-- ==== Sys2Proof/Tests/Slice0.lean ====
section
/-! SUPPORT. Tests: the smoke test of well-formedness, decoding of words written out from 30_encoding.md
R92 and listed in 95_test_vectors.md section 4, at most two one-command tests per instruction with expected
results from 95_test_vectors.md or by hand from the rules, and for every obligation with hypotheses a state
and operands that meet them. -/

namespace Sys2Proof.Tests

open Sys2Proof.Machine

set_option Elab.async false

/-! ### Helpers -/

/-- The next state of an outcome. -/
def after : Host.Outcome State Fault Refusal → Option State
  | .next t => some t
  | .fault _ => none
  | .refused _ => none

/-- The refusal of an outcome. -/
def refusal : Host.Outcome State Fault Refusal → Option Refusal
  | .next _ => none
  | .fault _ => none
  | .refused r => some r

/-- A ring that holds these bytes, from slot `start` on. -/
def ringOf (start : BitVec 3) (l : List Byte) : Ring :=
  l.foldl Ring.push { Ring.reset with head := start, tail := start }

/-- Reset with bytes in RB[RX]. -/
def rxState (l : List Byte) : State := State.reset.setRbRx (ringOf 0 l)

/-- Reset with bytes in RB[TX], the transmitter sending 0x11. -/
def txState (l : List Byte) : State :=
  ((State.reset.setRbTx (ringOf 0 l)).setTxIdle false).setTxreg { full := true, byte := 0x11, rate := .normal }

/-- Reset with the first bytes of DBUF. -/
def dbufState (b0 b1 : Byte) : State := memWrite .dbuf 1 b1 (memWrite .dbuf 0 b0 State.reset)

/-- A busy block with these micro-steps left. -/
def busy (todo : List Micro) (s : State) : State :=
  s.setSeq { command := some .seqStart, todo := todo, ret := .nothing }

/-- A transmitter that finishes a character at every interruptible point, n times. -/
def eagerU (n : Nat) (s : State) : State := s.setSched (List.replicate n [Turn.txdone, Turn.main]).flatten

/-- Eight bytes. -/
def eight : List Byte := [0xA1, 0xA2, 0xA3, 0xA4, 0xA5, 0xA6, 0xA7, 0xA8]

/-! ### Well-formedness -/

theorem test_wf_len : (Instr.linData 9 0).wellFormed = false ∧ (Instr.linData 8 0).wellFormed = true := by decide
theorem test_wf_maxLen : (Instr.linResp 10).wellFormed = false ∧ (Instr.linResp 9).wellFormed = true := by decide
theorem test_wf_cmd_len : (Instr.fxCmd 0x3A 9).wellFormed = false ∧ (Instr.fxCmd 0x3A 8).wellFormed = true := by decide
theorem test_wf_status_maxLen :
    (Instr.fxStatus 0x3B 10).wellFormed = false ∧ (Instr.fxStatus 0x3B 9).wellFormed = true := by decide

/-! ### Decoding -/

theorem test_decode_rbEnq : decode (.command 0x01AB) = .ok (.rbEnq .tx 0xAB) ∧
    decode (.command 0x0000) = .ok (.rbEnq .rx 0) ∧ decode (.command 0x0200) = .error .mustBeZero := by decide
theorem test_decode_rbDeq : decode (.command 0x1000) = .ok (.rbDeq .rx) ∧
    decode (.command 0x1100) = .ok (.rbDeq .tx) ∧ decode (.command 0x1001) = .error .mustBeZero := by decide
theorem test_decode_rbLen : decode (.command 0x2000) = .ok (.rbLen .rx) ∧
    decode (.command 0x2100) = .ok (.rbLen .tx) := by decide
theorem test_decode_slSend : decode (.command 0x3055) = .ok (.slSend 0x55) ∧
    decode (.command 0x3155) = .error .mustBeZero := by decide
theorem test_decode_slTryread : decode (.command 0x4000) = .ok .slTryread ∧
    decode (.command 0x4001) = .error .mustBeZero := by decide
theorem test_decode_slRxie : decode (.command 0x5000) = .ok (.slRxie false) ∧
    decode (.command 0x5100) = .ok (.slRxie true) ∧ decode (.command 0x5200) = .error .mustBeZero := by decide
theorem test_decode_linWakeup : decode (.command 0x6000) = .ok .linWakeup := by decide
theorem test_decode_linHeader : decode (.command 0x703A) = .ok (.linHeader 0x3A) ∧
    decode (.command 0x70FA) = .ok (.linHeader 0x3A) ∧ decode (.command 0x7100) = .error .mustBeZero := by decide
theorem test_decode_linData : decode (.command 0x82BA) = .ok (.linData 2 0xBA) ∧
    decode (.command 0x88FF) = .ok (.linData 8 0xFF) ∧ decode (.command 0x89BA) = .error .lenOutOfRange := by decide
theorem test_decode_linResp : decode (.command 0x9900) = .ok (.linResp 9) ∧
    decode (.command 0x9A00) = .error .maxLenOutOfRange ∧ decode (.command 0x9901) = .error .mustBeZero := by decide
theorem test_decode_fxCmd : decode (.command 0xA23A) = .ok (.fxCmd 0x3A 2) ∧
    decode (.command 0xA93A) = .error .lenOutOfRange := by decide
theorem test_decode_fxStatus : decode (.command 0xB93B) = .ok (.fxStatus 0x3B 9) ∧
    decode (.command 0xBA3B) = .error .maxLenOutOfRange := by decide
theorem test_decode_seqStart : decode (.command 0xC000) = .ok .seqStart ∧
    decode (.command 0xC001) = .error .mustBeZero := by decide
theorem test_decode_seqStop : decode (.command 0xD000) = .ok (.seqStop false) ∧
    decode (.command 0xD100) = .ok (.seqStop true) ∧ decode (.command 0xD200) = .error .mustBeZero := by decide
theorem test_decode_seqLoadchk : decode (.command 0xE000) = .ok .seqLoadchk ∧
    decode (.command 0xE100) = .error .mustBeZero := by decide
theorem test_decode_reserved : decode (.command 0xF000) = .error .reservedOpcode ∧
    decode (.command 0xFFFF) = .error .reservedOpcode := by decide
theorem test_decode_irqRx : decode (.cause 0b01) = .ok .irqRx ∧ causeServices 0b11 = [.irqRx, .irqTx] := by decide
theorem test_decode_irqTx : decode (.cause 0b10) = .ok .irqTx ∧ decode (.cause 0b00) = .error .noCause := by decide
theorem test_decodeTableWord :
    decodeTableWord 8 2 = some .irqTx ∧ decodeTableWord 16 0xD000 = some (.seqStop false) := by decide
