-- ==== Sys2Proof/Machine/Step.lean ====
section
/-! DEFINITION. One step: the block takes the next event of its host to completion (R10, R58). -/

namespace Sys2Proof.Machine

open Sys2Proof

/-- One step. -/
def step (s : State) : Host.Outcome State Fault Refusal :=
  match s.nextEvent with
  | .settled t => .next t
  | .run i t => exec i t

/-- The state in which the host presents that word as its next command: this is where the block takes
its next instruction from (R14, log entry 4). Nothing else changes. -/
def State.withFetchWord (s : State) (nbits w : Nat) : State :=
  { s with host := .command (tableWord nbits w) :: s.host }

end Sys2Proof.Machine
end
-=-=-
### Exercise description
When you repeat the data, keep each line exactly as given.

### Task response
-- ==== Sys2Proof/Tests/Slice0.lean ====
section
/-! SUPPORT. Tests: the smoke test of well-formedness, decoding of words written out from 30_encoding.md
R92 and listed in 95_test_vectors.md section 4, at most two one-command tests per instruction with expected
results from 95_test_vectors.md or by hand from the rules, and for every obligation with hypotheses a state
and operands that meet them. -/

namespace Sys2Proof.Tests

open Sys2Proof.Machine

set_option Elab.async false

/-! ### Helpers -/

/-- The next state of an outcome. -/
def after : Host.Outcome State Fault Refusal → Option State
  | .next t => some t
  | .fault _ => none
  | .refused _ => none

/-- The refusal of an outcome. -/
def refusal : Host.Outcome State Fault Refusal → Option Refusal
  | .next _ => none
  | .fault _ => none
  | .refused r => some r

/-- A ring that holds these bytes, from slot `start` on. -/
def ringOf (start : BitVec 3) (l : List Byte) : Ring :=
  l.foldl Ring.push { Ring.reset with head := start, tail := start }

/-- Reset with bytes in RB[RX]. -/
def rxState (l : List Byte) : State := State.reset.setRbRx (ringOf 0 l)

/-- Reset with bytes in RB[TX], the transmitter sending 0x11. -/
def txState (l : List Byte) : State :=
  ((State.reset.setRbTx (ringOf 0 l)).setTxIdle false).setTxreg { full := true, byte := 0x11, rate := .normal }

/-- Reset with the first bytes of DBUF. -/
def dbufState (b0 b1 : Byte) : State := memWrite .dbuf 1 b1 (memWrite .dbuf 0 b0 State.reset)

/-- A busy block with these micro-steps left. -/
def busy (todo : List Micro) (s : State) : State :=
  s.setSeq { command := some .seqStart, todo := todo, ret := .nothing }

/-- A transmitter that finishes a character at every interruptible point, n times. -/
def eagerU (n : Nat) (s : State) : State := s.setSched (List.replicate n [Turn.txdone, Turn.main]).flatten

/-- Eight bytes. -/
def eight : List Byte := [0xA1, 0xA2, 0xA3, 0xA4, 0xA5, 0xA6, 0xA7, 0xA8]

/-! ### Well-formedness -/

theorem test_wf_len : (Instr.linData 9 0).wellFormed = false ∧ (Instr.linData 8 0).wellFormed = true := by decide
theorem test_wf_maxLen : (Instr.linResp 10).wellFormed = false ∧ (Instr.linResp 9).wellFormed = true := by decide
theorem test_wf_cmd_len : (Instr.fxCmd 0x3A 9).wellFormed = false ∧ (Instr.fxCmd 0x3A 8).wellFormed = true := by decide
theorem test_wf_status_maxLen :
    (Instr.fxStatus 0x3B 10).wellFormed = false ∧ (Instr.fxStatus 0x3B 9).wellFormed = true := by decide

/-! ### Decoding -/

theorem test_decode_rbEnq : decode (.command 0x01AB) = .ok (.rbEnq .tx 0xAB) ∧
    decode (.command 0x0000) = .ok (.rbEnq .rx 0) ∧ decode (.command 0x0200) = .error .mustBeZero := by decide
theorem test_decode_rbDeq : decode (.command 0x1000) = .ok (.rbDeq .rx) ∧
    decode (.command 0x1100) = .ok (.rbDeq .tx) ∧ decode (.command 0x1001) = .error .mustBeZero := by decide
theorem test_decode_rbLen : decode (.command 0x2000) = .ok (.rbLen .rx) ∧
    decode (.command 0x2100) = .ok (.rbLen .tx) := by decide
theorem test_decode_slSend : decode (.command 0x3055) = .ok (.slSend 0x55) ∧
    decode (.command 0x3155) = .error .mustBeZero := by decide
theorem test_decode_slTryread : decode (.command 0x4000) = .ok .slTryread ∧
    decode (.command 0x4001) = .error .mustBeZero := by decide
theorem test_decode_slRxie : decode (.command 0x5000) = .ok (.slRxie false) ∧
    decode (.command 0x5100) = .ok (.slRxie true) ∧ decode (.command 0x5200) = .error .mustBeZero := by decide
theorem test_decode_linWakeup : decode (.command 0x6000) = .ok .linWakeup := by decide
theorem test_decode_linHeader : decode (.command 0x703A) = .ok (.linHeader 0x3A) ∧
    decode (.command 0x70FA) = .ok (.linHeader 0x3A) ∧ decode (.command 0x7100) = .error .mustBeZero := by decide
theorem test_decode_linData : decode (.command 0x82BA) = .ok (.linData 2 0xBA) ∧
    decode (.command 0x88FF) = .ok (.linData 8 0xFF) ∧ decode (.command 0x89BA) = .error .lenOutOfRange := by decide
theorem test_decode_linResp : decode (.command 0x9900) = .ok (.linResp 9) ∧
    decode (.command 0x9A00) = .error .maxLenOutOfRange ∧ decode (.command 0x9901) = .error .mustBeZero := by decide
theorem test_decode_fxCmd : decode (.command 0xA23A) = .ok (.fxCmd 0x3A 2) ∧
    decode (.command 0xA93A) = .error .lenOutOfRange := by decide
theorem test_decode_fxStatus : decode (.command 0xB93B) = .ok (.fxStatus 0x3B 9) ∧
    decode (.command 0xBA3B) = .error .maxLenOutOfRange := by decide
theorem test_decode_seqStart : decode (.command 0xC000) = .ok .seqStart ∧
    decode (.command 0xC001) = .error .mustBeZero := by decide
theorem test_decode_seqStop : decode (.command 0xD000) = .ok (.seqStop false) ∧
    decode (.command 0xD100) = .ok (.seqStop true) ∧ decode (.command 0xD200) = .error .mustBeZero := by decide
theorem test_decode_seqLoadchk : decode (.command 0xE000) = .ok .seqLoadchk ∧
    decode (.command 0xE100) = .error .mustBeZero := by decide
theorem test_decode_reserved : decode (.command 0xF000) = .error .reservedOpcode ∧
    decode (.command 0xFFFF) = .error .reservedOpcode := by decide
theorem test_decode_irqRx : decode (.cause 0b01) = .ok .irqRx ∧ causeServices 0b11 = [.irqRx, .irqTx] := by decide
theorem test_decode_irqTx : decode (.cause 0b10) = .ok .irqTx ∧ decode (.cause 0b00) = .error .noCause := by decide
theorem test_decodeTableWord :
    decodeTableWord 8 2 = some .irqTx ∧ decodeTableWord 16 0xD000 = some (.seqStop false) := by decide
-- ==== Sys2Proof/Machine/Step.lean ====
section
/-! DEFINITION. One step: the block takes the next event of its host to completion (R10, R58). -/

namespace Sys2Proof.Machine

open Sys2Proof

/-- One step. -/
def step (s : State) : Host.Outcome State Fault Refusal :=
  match s.nextEvent with
  | .settled t => .next t
  | .run i t => exec i t

/-- The state in which the host presents that word as its next command: this is where the block takes
its next instruction from (R14, log entry 4). Nothing else changes. -/
def State.withFetchWord (s : State) (nbits w : Nat) : State :=
  { s with host := .command (tableWord nbits w) :: s.host }

end Sys2Proof.Machine
end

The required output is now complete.